In 1858, in the wake of a mining boom in Baja California,[14] [15] the Mexican government sold what it described as terrines baldíos or "unoccupied" lands, including the Rancho ex-Misíon de Guadalupe in the fertile Valle de Guadalupe located east of Ensenada. Ignoring the rights of indigenous people who lived in rancherías in the area, the government divided the valley into several large ranches: Ex-Misión de Guadalupe (13014acres), San Marcos or Huecos y Baldíos (12355acres), Santa Cruz (6177acres), San Antonio (6177acres), and El Tigre (8676acres).[16]

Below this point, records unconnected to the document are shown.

theorem issues_tdecl (hw : WordB 0x21 w) (ok : accessOk [1] 1 (memOff (s.core c) w) 64 64 = true) :
    Issues (.tdecl c) s c (s.core c)
      [⟨(s.core c).dp.pt + 1, .tdecl2 (fld w 8 6) (memOff (s.core c) w) ((s.core c).stores.read 1 (memOff (s.core c) w) 32)⟩] := by
  have plan : planB (issuing s c).r (s.core c).pc w = planTdecl (issuing s c).r w := by simp only [planB, hw.1]
  have ok' : accessOk [1] 1 (baseOff (issuing s c).r (fld w 15 11) (fld w 37 19)) 64 64 = true := ok
  rw [planTdecl, if_pos ok'] at plan
  refine issues_slotB _ (inB 0x21) s c w _ (s.core c) { (issuing s c).r with dp := { (s.core c).dp with
      pend := (s.core c).dp.pend ++ [⟨(s.core c).dp.pt + 1,
        .tdecl2 (fld w 8 6) (memOff (s.core c) w) ((s.core c).stores.read 1 (memOff (s.core c) w) 32)⟩] } } _ _ h hw rfl rfl rfl plan
    (.of_slotB _ rfl rfl rfl rfl rfl) (Cx.tryIssue_plain _ _ _ _ _ rfl rfl rfl rfl h.running) ?_
    ⟨rfl, h.running, h.notWaiting, h.countersOff, rfl, rfl, rfl⟩ rfl (by rw [h.nothingPending]; rfl)
  simp only [Cx.dpRead_clean _ _ _ _ (show (issuing s c).r.stores.ecc = [] from h.noErrors), issuing_not_frozen s c 0 w h, if_false,
    Bool.false_eq_true]
  rfl

/-- RSTEP whose flag holds: the waited bits are cleared, and the step is queued with its record. -/
theorem issues_rstep (hw : WordB 0x22 w) (q ch : Nat) (hq : (Tab.get 0 (s.core c).dp.tree (fld w 8 6)).toNat = q)
    (hch : fld w 12 9 = ch)
    (inAct : bits q 339 3 = 1) (ok : accessOk [1] 1 (bits q 320 19) 8 8 = true)
    (holds : flagHolds ((s.core c).stores.read 1 (bits q 320 19) 8) (bits q 384 64) false = true)
    (hopen : ((s.core c).chan ch).state ≠ .error) (room : ((s.core c).chan ch).held < 4) :
    Issues (.rstep c) s c
      (CoreRec.setChan { s.core c with stores := (s.core c).stores.flagCleared q } ch
        { ((s.core c).chan ch) with
          queue := ((s.core c).chan ch).queue ++ [QEntry.rstep (fld w 8 6) (Tab.get 0 (s.core c).dp.tree (fld w 8 6))] }) [] := by
  subst hch
  have flagSs : bits (bits q 320 22) 19 3 = 1 := by rw [bits_bits _ _ _ _ _ (by decide)]; exact inAct
  have flagOff : bits (bits q 320 22) 0 19 = bits q 320 19 := by rw [bits_bits _ _ _ _ _ (by decide)]
  have tree : (Tab.get 0 (issuing s c).r.dp.tree (fld w 8 6)).toNat = q := hq
  have plan : planB (issuing s c).r (s.core c).pc w = planRstep (issuing s c).r w := by simp only [planB, hw.1]
  simp only [planRstep, tree, flagSs, if_true, flagOff, ok] at plan
  have clean : (issuing s c).r.stores.ecc = [] := h.noErrors
  have waited : waitHolds (issuing s c).r (.rstepFlag (fld w 12 9) (fld w 8 6)) = true := by
    simp only [waitHolds, tree]; exact holds
  have space : queueRoom (issuing s c).r (fld w 12 9) = true := queueRoom_of_held _ _ room
  refine issues_slotB _ (inB 0x22) s c w _ { s.core c with stores := (s.core c).stores.flagCleared q }
    { (issuing s c).r with stores := (s.core c).stores.flagCleared q } _ _ h hw rfl rfl rfl plan
    (.of_slotB _ rfl rfl rfl rfl rfl) ?_ ?_ ⟨rfl, h.running, h.notWaiting, h.countersOff, rfl, rfl, rfl⟩ ?_
    (by rw [List.map_nil, List.append_nil]; exact h.nothingPending)
  · simp only [Cx.tryIssue, Cx.dpRead_clean _ _ _ _ clean, issuing_not_frozen s c 0 w h, waited, space, if_true, if_false,
      Bool.false_eq_true]
  · exact Cx.dpRmw_clean _ _ _ _ clean (bits_lt _ _ _)
  · rw [← Chan.enqueue_open _ _ hopen]
    rfl

/-- HALT with nothing in flight: the core is IDLE behind its bundle. -/
theorem exec_halt (hw : WordB 0x23 w) : ∃ t, exec (.halt c) s = .next t ∧ OnlyCore c s t ∧
    Cycled { s.core c with st := .idle } (t.core c) ∧ (t.core c).pc = (s.core c).pc + 1 ∧ (t.core c).dp.pend = [] := by
  obtain ⟨hop, reserved⟩ := hw
  have plan : planB (issuing s c).r (s.core c).pc w = { ctl := .halt } := by simp only [planB, hop]
  obtain ⟨balance, since, ports, writes, issue⟩ := Cx.issue_halt (issuing s c) (s.coreEnv c) h.running h.notWaiting h.countersOff
    h.nothingPending h.noInt3
  have legal : leastCause (illegalCauses (issuing s c).r.dp 0 w {} { ctl := .halt }) = none :=
    illegalCauses_none _ _ _ _ _ (by decide) (by rw [hop]; rfl) (by decide) (by rw [hop]; exact reserved) rfl rfl rfl
      (by rintro ⟨e, -⟩; revert e; decide) rfl
  have work : slotWork s c 0 w = (issuing s c).issue (s.coreEnv c) 0 {} { ctl := .halt } false := by
    have validB' : validB (opOf w) = true := by rw [hop]; rfl
    have empty : validA (opOf 0) = true ∧ planA (s.coreEnv c).virt (issuing s c).r (s.core c).pc 0 = {} := ⟨by decide, rfl⟩
    simp only [slotWork, bundleWork, empty, validB', plan, if_true, legal]
    exact Cx.tryIssue_plain _ _ _ _ _ rfl rfl rfl rfl h.running
  have exec := execSlot_work s c 0 w (inB 0x23) h (by rw [hop]; rfl) (fun p => absurd p (by decide))
  have moved : (slotWork s c 0 w).r.dp.pt > (s.core c).dp.pt := by rw [work, issue]; exact Nat.lt_succ_self _
  rw [if_pos (.inl moved), work, issue] at exec
  refine ⟨_, exec, ?_, ?_⟩
  · rw [State.putCx_quiet _ _ _ rfl rfl rfl, OnlyCore, State.setCore_core_self]
  · rw [State.putCx_core]
    exact ⟨rfl, rfl, h.nothingPending⟩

In 1863, Moreno secured a clear title to Rancho ex-Misíon de Guadalupe which included a ruined adobe house, 2,000 grape vines in poor condition, an orchard, and farmland. He purchased an additional 40,000 acres of land, including El Tigre and Valle de las Palmas. Having retired from his role as subjefe político, he pursued ranching and farming. His wife and children left Old Town, San Diego, and joined him there.[17]

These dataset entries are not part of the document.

-- ==== Sys2Proof/Machine/Dispatch.lean ====
section
/-! DEFINITION. One arm per instruction. -/

namespace Sys2Proof.Machine

def exec (i : Instr) (s : State) : Host.Outcome State Fault Refusal :=
  match i with
  | .crcInit => Sys2Proof.Machine.execCrcInit s
  | .crcUpd b => Sys2Proof.Machine.execCrcUpd b s
  | .crcRd => Sys2Proof.Machine.execCrcRd s
  | .frmPush b => Sys2Proof.Machine.execFrmPush b s
  | .frmPop => Sys2Proof.Machine.execFrmPop s
  | .frmStat => Sys2Proof.Machine.execFrmStat s
  | .frmDec => Sys2Proof.Machine.execFrmDec s
  | .erp1Ext => Sys2Proof.Machine.execErp1Ext s
  | .fldExt => Sys2Proof.Machine.execFldExt s
  | .reset => Sys2Proof.Machine.execReset s
  | .ptypeRadioErp1 => Sys2Proof.Machine.execPtypeRadioErp1 s
  | .ptypeResponse => Sys2Proof.Machine.execPtypeResponse s
  | .ptypeUnsupported c => Sys2Proof.Machine.execPtypeUnsupported c s

end Sys2Proof.Machine
end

Moreno died of a stroke on November 30, 1869, at the age of 51 and was buried on the grounds of the Rancho ex-Misíon de Guadalupe. Reverend Antonio D. Ubach officiated at the burial.
He left behind a contested legacy. Rufus K. Porter, the San Diego correspondent of the San Francisco Bulletin, provided one viewpoint: “Don Matías…had more influence with the La Paz authorities than any other man outside the Territory, and was probably the cause of more bloodshed than any other man in California. While he remained safely in San Diego, and was generally respected here, his letters and emissaries were playing the very deuce among the Mexicans below the line. He was the cause of the murder of General Castro beyond a doubt, and his representations to the authorities at Mazatlán caused the defeat and flight of [Feliciano] Esparza…” Porter added that Moreno’s life “was an eventful one and his autobiography would be one of the most interesting of modern times, and I am inclined to the opinion that such a document exists among his papers.”[18]
Moreno was survived by his wife Prudenciana Vallejo López de Moreno and their children, only three of whom lived to maturity: José Matías Moreno II (1852-1902), Dolores Moreno López de Flower (1855-1903), and Mateo Rafael Moreno (1864-1930).